The collaboration of artists with different histories working on the same story to articulate different perspectives in various media is integral to the vision of the work. The artists share an interest in social justice and their critical approach is shaped by the discourses of race, class, gender and disability, and the ways in which palimpsests of the past and its residues remain. Ferrier’s recent video practice has been concerned with Western Australian Indigenous history and her multi-media work has been enhanced through the collaboration of Mitchell, an American born artist and designer, who brings an awareness of the multidimensional ways in which exclusion works. Morgan, an Anglo-Indian migrant in Australia with an interest in diaspora and migration, contributes a series of paper collages that reflect and inform the installation.

A consistent thread in the creative methods used is that of collage, a method which allows the viewer entry and exit points that serve to extend and elaborate ideas.

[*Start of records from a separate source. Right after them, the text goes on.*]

-- ==== Sys2Proof/Certificates/Slice0/Obligations.lean ====
section
/-! DEFINITION. The statements for the provers. A statement that covers several families is the conjunction of claims named here first; each
docstring names the rules of spec/ that it formalises, and log entries where it rests on a choice of the model. -/

section

open Sys2Proof Sys2Proof.Machine

/-! ## Claims -/

/-- Walk `y` is walk `x` at the start of its next tile (R335, R336): of the eight lowest tiles not yet visited, the lowest in ascending order;
by residency the first that eight choices have passed over, else the first of the least rank, a tile that has not answered having rank 2. The
other candidates have been passed over once more. -/
def Sys2Proof.Claims.BeginsTile (x y : Walk) : Prop :=
  ∃ (k : Nat) (c : Nat × Nat), (x.tiles.take 8)[k]? = some c ∧
    (dOrder x.desc = false → k = 0) ∧
    (dOrder x.desc = true → (∃ e ∈ x.tiles.take 8, 8 ≤ e.2) → 8 ≤ c.2 ∧ ∀ j e, j < k → (x.tiles.take 8)[j]? = some e → e.2 < 8) ∧
    (dOrder x.desc = true → (∀ e ∈ x.tiles.take 8, e.2 < 8) → ∀ j e, (x.tiles.take 8)[j]? = some e →
      x.rank c.1 ≤ x.rank e.1 ∧ (j < k → x.rank c.1 < x.rank e.1)) ∧
    y = { x with
      tiles := ((x.tiles.take 8).filterMap fun e => if e.1 = c.1 then none else some (e.1, e.2 + 1)) ++ x.tiles.drop 8
      tile := some c.1, tagDue := dTagen x.desc, inner := 0, stream := (dStreams x.desc).headD 0, ranks := [], probed := false }

/-- A word of format F3: op, fn, d, a, b. -/
def Sys2Proof.Claims.f3 (op fn d a b : Nat) : Nat := 2 ^ 25 * op + 2 ^ 21 * fn + 2 ^ 14 * d + 2 ^ 7 * a + b

/-- A word of format FI: op, d, a, imm11. -/
def Sys2Proof.Claims.fi (op d a imm : Nat) : Nat := 2 ^ 25 * op + 2 ^ 18 * d + 2 ^ 11 * a + imm

/-- A word of format FL: op, d, imm18. -/
def Sys2Proof.Claims.fl (op d imm : Nat) : Nat := 2 ^ 25 * op + 2 ^ 18 * d + imm

/-- A word that names no instruction takes the illegal-instruction trap of R50 with the word as its value, when the choice falls on issuing
it. -/
def Sys2Proof.Claims.StepTrapsAnUnassignedWord : Prop :=
  ∀ (s : State) (g : Nat) (e : DecodeError), s.stuck = none → s.choose = .issue g →
    let t := s.advance.issueFor g
    t.link.wants = [] → t.deferredDue g = false → (t.grp g).skips = false → decodeWord (t.grp g).word.toNat = .error e →
      step s = .next (t.trapHere g ⟨0x01, (t.grp g).word, 0, (t.grp g).launchAct, []⟩)

/-- Every step that is due or enabled by a group's state is `exec` of a row of the opcode table. Taking it as a step is running that row on the
state it is due in, without it: the row's next state, where its agents at the homes met no line that a peer package holds or that an engine
keeps until it has written it, and its fault. A message for a mesh link that changes its width waits instead (R443). -/
def Sys2Proof.Claims.StepRunsTheDueEvent : Prop :=
  (∀ e : Event, ∃ i : Instr, i.isWord = false ∧ ∀ s, e.run s = exec i s) ∧
  (∀ (s : State) (e : Event), s.stuck = none → s.choose = .run e →
    (∀ u, e.run s.advance = .next u → u.link.wants = [] → step s = .next u) ∧ ∀ f, e.run s.advance = .fault f → step s = .fault f) ∧
  (∀ (s : State) (k : Nat) (e : Event), s.stuck = none → s.choose = .due k → s.advance.agenda[s.advance.inOrder k]? = some e →
    let t := { s.advance with agenda := s.advance.agenda.eraseIdx (s.advance.inOrder k) }
    let x := (t.noteActive e).noteFlits e
    (s.advance.widthWaits e = true → step s = .next (t.onLink e)) ∧
    (s.advance.widthWaits e = false →
      (∀ u, e.run x = .next u → u.link.wants = [] → step s = .next u) ∧ ∀ f, e.run x = .fault f → step s = .fault f))

/-- No instruction and no event is refused: every row of the opcode table has a meaning. -/
def Sys2Proof.Claims.NothingIsRefused : Prop := ∀ (i : Instr) (s : State) (r : Refusal), exec i s ≠ .refused r

/-- With a group at an issue every word has a next state, be it a trap; an event has one always. The machine's own faults are left: they come
from a missing group or from a state that is stuck already. -/
def Sys2Proof.Claims.EveryRowHasANextState : Prop :=
  ∀ (i : Instr) (s : State), ((∃ g, AtIssue s g) ∨ i.isWord = false) → Safe (exec i s)

/-- The checks of R50 in their order, for every instruction word: an illegal register kind traps first, with 0x01 and the word; then, for a
word without a privilege check, a register beyond the allocation, with 0x04 and that register; then a wrong multiple, with 0x05 and the field's
value. -/
def Sys2Proof.Claims.IssueChecksInOrder : Prop :=
  ∀ (i : Instr) (s : State) (g : Group), i.isWord = true → AtIssue s g → MayTrap s g →
    (i.wfAt g.fmt = false → Answers i s fun t => TrapsAtWord s t g 0x01 g.word 0) ∧
    (i.wfAt g.fmt = true → (∀ a, i ≠ .tcinv a) → (∀ a n, i ≠ .swr a n) → i ≠ .tret →
      (∀ n, i.beyondAlloc g.fmt g.wb g.alloc = some n → Answers i s fun t => TrapsAtWord s t g 0x04 (BitVec.ofNat 32 n) 0) ∧
      (∀ v, i.beyondAlloc g.fmt g.wb g.alloc = none → i.misaligned g.fmt = some v →
        Answers i s fun t => TrapsAtWord s t g 0x05 (BitVec.ofNat 32 v) 0))

/-- Privilege (R192, R196, R207): SWR and TRET outside handler mode and TCINV in a context that is not privileged trap with 0x03 and the
word; SWR to an index outside 17 to 21 is illegal before that. -/
def Sys2Proof.Claims.PrivilegedWordsTrap : Prop :=
  ∀ (s : State) (g : Group), AtIssue s g → MayTrap s g →
    Answers .tret s (fun t => TrapsAtWord s t g 0x03 g.word 0) ∧
    (∀ (a : RF) (n : Fin 30), (Instr.swr a n).wfAt g.fmt = true →
      Answers (.swr a n) s fun t => TrapsAtWord s t g (if 17 ≤ n.val ∧ n.val ≤ 21 then 0x03 else 0x01) g.word 0) ∧
    (∀ a : RF, (Instr.tcinv a).wfAt g.fmt = true → (g.src a 0 0).toNat < 2 ^ 12 → (g.src a 1 0).toNat < 2 ^ 24 →
      (s.ctx (s.glch s.cur).ctx).priv = false → Answers (.tcinv a) s fun t => TrapsAtWord s t g 0x03 g.word 0)

/-- Taking a trap (R187): with a handler to enter, the trap registers hold what the rule says, EM becomes the live lanes, the handler's
clause is to be fetched, TRAPS counts, and every other part of the group and of the package is as before. -/
def Sys2Proof.Claims.TrapEntrySavesAndTransfers : Prop :=
  ∀ (s : State) (g : Nat) (t : Trap) (pc : Nat) (c : Clause) (d : Bool), (s.grp g).trap.handler = false →
    (s.glch g).lr.handler ≠ 0xFFFFFFFF →
    s.takeTrap g t pc c d =
      { s with
        groups := s.groups.set g ((s.grp g).inHandler t pc c d (s.glch g).lr.handler)
        cnt := (s.count 1 (s.partOf g) 5 1).cnt }

/-- A trap in handler mode, or of a launch that names no handler, stops the group without entering a handler; the launch's status becomes 1
and, if this is its first such trap, its completion record keeps TCAUSE and TPC; memory is as before (R190). -/
def Sys2Proof.Claims.UnhandledTrapStopsTheGroup : Prop :=
  ∀ (s : State) (g : Nat) (t : Trap) (pc : Nat) (c : Clause) (d : Bool), g < s.groups.length →
    ((s.grp g).trap.handler = true ∨ (s.glch g).lr.handler = 0xFFFFFFFF) → (s.gblk g).launch < s.launches.length →
    (s.glch g).status = 0 →
      let u := s.takeTrap g t pc c d
      let l := u.lch (s.gblk g).launch
      (u.grp g).phase = .stopped ∧ (u.grp g).lanes.live = 0 ∧ l.status = 1 ∧ l.tcause = t.cause ∧ l.tpc = pc ∧ u.mem = s.mem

Once used by modernist artists as a destabilising force to decentre reality, collage operates here in the semiotic play between typographic forms that zoom in and out, from the image, which is masked then revealed. Significantly, the gaps and ruptures of collage, in the form of video, text, light and paper, act as a productive metaphor to centre and construct new meaning. In this, Talkback speaks through its form as much as its content; it insists that the gaps and absences in representation are as important as the threads of narratives because they allow the viewer entry points that can suggest new questions and further possibilities for the visual representation of the struggle to belong and assert identity, through stories wrought from trauma and resilience.